Repeat nothing but the lines below running from the one containing "namespace Sys2Proof.Tests" to the one containing "(match decode r.1". Keep both end lines.

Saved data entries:
○ ○ ○ ○ ○
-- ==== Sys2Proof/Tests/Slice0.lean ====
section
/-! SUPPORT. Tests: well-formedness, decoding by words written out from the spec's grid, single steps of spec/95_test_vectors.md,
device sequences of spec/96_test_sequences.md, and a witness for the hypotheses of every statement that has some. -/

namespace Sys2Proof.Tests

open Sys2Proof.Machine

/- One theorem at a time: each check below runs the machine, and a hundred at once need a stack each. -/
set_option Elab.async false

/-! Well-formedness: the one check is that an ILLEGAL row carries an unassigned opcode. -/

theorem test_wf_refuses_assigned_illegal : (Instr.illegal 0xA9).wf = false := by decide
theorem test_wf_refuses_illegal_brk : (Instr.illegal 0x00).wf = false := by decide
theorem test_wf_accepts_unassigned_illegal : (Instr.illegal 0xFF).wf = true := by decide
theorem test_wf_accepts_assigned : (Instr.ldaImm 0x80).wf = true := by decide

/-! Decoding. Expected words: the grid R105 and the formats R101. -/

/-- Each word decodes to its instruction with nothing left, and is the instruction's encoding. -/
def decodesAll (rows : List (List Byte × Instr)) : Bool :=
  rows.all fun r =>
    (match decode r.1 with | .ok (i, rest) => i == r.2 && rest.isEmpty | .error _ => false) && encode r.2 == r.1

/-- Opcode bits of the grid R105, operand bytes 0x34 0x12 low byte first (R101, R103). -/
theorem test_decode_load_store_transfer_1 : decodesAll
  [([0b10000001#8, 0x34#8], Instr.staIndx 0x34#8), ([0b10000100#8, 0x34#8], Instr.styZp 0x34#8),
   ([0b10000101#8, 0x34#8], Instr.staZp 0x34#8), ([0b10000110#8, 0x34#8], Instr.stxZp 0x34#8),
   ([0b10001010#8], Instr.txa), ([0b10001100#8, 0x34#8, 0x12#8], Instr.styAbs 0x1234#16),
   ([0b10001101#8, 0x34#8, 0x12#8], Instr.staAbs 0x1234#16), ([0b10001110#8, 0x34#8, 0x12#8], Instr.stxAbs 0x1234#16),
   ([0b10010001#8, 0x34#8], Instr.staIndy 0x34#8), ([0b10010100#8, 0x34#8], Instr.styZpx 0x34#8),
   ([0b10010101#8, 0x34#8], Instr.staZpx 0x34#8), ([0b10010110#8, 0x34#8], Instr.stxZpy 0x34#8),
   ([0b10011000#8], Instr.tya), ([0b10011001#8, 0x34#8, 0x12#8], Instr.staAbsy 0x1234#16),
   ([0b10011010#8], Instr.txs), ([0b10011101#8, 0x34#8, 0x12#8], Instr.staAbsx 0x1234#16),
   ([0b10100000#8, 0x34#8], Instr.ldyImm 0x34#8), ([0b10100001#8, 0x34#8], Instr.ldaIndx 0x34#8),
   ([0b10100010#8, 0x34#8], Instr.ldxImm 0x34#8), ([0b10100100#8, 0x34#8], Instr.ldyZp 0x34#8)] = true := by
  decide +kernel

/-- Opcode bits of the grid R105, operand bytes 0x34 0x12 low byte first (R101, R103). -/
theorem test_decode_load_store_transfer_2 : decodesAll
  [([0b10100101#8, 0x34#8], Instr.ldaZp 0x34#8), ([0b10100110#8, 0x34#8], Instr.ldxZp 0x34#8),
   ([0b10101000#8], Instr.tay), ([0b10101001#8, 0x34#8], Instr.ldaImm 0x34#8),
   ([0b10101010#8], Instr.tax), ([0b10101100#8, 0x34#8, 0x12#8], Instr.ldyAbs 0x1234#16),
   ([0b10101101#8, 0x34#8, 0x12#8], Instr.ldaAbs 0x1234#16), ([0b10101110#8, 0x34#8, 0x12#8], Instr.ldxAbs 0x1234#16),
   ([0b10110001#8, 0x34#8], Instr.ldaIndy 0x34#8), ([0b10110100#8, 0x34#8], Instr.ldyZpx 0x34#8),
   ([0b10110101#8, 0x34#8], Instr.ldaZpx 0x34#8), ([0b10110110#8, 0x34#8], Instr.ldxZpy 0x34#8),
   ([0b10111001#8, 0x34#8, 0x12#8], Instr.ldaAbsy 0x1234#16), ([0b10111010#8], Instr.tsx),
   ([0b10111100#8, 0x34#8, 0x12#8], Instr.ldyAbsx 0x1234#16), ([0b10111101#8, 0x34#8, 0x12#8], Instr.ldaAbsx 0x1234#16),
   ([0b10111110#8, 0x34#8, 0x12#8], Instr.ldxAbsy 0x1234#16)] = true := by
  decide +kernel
○ ○ ○ ○ ○
-- REPLY TO THE EXERCISE --
namespace Sys2Proof.Tests

open Sys2Proof.Machine

/- One theorem at a time: each check below runs the machine, and a hundred at once need a stack each. -/
set_option Elab.async false

/-! Well-formedness: the one check is that an ILLEGAL row carries an unassigned opcode. -/

theorem test_wf_refuses_assigned_illegal : (Instr.illegal 0xA9).wf = false := by decide
theorem test_wf_refuses_illegal_brk : (Instr.illegal 0x00).wf = false := by decide
theorem test_wf_accepts_unassigned_illegal : (Instr.illegal 0xFF).wf = true := by decide
theorem test_wf_accepts_assigned : (Instr.ldaImm 0x80).wf = true := by decide

/-! Decoding. Expected words: the grid R105 and the formats R101. -/

/-- Each word decodes to its instruction with nothing left, and is the instruction's encoding. -/
def decodesAll (rows : List (List Byte × Instr)) : Bool :=
  rows.all fun r =>
    (match decode r.1 with | .ok (i, rest) => i == r.2 && rest.isEmpty | .error _ => false) && encode r.2 == r.1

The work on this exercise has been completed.